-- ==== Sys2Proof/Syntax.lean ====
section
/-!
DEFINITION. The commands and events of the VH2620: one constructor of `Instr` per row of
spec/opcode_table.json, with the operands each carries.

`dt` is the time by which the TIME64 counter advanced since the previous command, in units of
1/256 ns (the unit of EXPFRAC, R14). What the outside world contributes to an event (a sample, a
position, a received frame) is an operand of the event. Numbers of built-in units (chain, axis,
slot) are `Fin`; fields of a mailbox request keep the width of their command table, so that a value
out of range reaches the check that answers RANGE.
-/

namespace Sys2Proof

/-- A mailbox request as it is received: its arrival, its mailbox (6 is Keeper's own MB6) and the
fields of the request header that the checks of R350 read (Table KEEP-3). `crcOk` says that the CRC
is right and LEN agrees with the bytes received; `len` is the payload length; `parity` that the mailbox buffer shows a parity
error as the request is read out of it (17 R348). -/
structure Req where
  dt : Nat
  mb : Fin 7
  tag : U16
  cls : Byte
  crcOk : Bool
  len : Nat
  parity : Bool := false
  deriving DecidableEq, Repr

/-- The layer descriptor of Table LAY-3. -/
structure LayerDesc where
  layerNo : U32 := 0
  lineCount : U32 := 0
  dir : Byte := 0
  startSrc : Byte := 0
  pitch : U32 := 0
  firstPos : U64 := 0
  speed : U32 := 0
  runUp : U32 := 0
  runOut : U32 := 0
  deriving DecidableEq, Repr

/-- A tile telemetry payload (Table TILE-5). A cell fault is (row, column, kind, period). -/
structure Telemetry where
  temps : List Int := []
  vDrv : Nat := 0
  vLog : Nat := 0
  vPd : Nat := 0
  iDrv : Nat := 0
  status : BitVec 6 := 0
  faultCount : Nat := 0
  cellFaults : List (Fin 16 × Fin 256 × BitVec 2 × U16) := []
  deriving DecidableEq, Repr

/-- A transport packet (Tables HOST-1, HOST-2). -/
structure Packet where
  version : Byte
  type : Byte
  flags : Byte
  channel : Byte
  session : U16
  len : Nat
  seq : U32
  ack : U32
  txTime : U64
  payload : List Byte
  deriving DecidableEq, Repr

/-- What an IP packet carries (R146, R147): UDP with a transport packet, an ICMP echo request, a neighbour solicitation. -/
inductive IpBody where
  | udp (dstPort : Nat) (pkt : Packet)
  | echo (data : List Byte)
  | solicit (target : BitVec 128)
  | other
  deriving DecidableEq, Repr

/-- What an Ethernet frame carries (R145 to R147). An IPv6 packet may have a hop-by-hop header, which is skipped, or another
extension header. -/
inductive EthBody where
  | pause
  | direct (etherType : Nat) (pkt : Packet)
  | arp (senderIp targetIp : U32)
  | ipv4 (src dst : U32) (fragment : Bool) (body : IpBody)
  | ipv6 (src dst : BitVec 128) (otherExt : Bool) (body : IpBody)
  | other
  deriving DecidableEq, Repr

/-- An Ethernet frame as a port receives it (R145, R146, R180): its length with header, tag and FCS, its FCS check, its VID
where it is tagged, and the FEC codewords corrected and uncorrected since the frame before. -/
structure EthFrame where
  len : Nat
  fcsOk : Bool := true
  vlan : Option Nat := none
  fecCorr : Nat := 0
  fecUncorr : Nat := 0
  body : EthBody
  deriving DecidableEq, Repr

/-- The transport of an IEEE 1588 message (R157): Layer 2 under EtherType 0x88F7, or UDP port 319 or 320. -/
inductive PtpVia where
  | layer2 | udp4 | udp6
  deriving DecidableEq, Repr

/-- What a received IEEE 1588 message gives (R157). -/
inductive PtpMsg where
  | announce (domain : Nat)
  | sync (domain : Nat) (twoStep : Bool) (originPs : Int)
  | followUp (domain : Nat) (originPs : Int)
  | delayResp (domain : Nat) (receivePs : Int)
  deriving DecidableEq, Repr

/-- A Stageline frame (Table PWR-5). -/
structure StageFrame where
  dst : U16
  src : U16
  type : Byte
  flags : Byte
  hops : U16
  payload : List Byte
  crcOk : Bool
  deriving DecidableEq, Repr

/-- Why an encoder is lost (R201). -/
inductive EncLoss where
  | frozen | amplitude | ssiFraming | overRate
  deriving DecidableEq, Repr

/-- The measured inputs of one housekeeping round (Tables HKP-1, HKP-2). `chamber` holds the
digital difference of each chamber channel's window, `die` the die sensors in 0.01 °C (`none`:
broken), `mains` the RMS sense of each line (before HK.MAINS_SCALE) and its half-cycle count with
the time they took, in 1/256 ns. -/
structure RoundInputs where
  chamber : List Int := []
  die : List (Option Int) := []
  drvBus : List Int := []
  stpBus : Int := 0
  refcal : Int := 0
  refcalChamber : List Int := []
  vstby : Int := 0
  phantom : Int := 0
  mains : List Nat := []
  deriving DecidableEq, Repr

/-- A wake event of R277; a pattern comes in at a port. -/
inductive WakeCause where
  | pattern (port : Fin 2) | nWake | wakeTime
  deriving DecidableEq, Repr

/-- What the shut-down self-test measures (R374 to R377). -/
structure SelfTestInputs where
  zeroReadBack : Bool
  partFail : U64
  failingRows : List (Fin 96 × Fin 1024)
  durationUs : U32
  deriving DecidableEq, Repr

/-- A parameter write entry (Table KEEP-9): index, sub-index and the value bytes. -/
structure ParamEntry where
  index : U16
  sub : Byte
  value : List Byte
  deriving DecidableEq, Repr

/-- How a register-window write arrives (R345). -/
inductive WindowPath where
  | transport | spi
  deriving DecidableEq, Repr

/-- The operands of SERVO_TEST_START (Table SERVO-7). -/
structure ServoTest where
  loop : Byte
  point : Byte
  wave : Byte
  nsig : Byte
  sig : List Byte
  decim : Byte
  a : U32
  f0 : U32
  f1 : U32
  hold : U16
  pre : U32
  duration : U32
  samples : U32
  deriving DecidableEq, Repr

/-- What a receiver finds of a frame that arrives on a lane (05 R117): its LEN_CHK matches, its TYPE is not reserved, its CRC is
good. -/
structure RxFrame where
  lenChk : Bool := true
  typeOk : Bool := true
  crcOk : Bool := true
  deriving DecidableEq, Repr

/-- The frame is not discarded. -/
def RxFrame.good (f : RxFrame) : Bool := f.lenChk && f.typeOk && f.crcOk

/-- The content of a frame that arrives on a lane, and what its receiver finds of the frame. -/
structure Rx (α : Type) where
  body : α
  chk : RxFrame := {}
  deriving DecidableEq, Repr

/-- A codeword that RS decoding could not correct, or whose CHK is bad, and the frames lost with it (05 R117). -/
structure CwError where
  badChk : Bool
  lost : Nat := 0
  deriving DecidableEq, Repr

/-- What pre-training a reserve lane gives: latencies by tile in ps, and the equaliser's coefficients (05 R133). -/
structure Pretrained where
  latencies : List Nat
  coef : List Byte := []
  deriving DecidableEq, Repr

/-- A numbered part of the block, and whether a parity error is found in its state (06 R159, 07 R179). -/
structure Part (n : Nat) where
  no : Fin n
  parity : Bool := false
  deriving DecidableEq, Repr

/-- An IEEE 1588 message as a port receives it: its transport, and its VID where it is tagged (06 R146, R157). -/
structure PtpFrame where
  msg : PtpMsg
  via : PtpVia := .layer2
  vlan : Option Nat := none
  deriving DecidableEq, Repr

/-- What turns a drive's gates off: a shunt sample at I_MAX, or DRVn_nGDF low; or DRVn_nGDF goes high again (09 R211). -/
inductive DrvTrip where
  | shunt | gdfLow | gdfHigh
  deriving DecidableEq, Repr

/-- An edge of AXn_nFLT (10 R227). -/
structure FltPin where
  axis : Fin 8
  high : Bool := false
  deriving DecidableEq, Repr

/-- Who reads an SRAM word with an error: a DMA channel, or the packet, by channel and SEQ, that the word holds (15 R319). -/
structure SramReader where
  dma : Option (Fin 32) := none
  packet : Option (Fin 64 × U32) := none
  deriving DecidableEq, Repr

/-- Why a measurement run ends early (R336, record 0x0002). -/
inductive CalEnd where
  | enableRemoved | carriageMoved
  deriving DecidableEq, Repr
--
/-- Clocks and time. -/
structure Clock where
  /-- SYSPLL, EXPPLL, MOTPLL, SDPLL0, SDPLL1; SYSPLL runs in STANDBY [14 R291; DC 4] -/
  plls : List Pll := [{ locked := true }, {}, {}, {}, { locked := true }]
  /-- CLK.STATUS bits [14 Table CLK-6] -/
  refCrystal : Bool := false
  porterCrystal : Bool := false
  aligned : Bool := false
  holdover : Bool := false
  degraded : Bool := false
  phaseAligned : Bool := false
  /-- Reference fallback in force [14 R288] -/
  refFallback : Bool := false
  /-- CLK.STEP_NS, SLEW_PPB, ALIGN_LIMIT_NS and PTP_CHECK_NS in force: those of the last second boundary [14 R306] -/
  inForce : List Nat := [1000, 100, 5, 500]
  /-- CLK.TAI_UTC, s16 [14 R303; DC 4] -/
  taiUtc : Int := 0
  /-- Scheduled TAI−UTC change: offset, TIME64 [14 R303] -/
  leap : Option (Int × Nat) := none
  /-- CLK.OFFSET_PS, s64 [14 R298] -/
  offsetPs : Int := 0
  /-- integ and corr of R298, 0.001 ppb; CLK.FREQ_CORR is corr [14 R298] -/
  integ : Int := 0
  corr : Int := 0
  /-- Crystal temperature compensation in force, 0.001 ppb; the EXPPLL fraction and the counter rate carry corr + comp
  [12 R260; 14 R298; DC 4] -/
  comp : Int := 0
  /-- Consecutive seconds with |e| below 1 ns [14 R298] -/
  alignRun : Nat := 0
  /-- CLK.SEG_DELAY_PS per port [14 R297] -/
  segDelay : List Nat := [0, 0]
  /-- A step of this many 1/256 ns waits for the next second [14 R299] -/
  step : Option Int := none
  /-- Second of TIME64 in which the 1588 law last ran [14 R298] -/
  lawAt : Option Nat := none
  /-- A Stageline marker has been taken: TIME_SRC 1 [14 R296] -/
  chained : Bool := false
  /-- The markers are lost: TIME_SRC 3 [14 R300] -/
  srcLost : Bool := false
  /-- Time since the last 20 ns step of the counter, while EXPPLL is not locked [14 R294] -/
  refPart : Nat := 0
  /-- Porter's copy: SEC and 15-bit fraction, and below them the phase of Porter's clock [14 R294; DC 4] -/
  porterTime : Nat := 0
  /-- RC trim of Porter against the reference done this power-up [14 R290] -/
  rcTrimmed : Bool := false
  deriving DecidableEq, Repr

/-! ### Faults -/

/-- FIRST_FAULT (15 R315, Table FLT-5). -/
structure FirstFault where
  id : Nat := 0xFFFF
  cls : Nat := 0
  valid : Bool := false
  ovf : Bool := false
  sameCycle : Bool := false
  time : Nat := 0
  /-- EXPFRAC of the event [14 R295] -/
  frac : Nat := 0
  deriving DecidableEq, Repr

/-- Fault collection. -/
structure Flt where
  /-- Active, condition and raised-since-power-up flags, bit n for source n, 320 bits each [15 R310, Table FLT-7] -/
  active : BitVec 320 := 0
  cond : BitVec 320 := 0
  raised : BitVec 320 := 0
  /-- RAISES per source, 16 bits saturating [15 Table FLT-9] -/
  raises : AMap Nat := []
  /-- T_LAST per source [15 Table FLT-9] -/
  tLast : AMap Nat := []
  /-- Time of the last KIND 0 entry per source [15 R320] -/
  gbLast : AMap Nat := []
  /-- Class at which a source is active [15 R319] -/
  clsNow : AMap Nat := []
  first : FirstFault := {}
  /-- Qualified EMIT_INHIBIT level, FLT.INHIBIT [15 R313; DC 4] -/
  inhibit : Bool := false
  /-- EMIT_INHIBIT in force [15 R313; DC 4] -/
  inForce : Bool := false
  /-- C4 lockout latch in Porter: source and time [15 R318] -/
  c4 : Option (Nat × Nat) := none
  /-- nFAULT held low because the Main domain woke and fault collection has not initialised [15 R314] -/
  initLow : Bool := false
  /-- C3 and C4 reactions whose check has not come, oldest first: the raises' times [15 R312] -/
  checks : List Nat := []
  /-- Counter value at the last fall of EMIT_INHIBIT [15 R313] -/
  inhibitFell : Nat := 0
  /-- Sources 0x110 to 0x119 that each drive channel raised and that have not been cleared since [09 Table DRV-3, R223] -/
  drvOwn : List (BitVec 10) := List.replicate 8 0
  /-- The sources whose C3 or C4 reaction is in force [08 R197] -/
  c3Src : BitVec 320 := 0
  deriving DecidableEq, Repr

Task description>
Once you have found every line above holding the word "crcOk", copy those lines.

Problem solution>
fields of the request header that the checks of R350 read (Table KEEP-3). `crcOk` says that the CRC
  crcOk : Bool
  crcOk : Bool
  crcOk : Bool := true
def RxFrame.good (f : RxFrame) : Bool := f.lenChk && f.typeOk && f.crcOk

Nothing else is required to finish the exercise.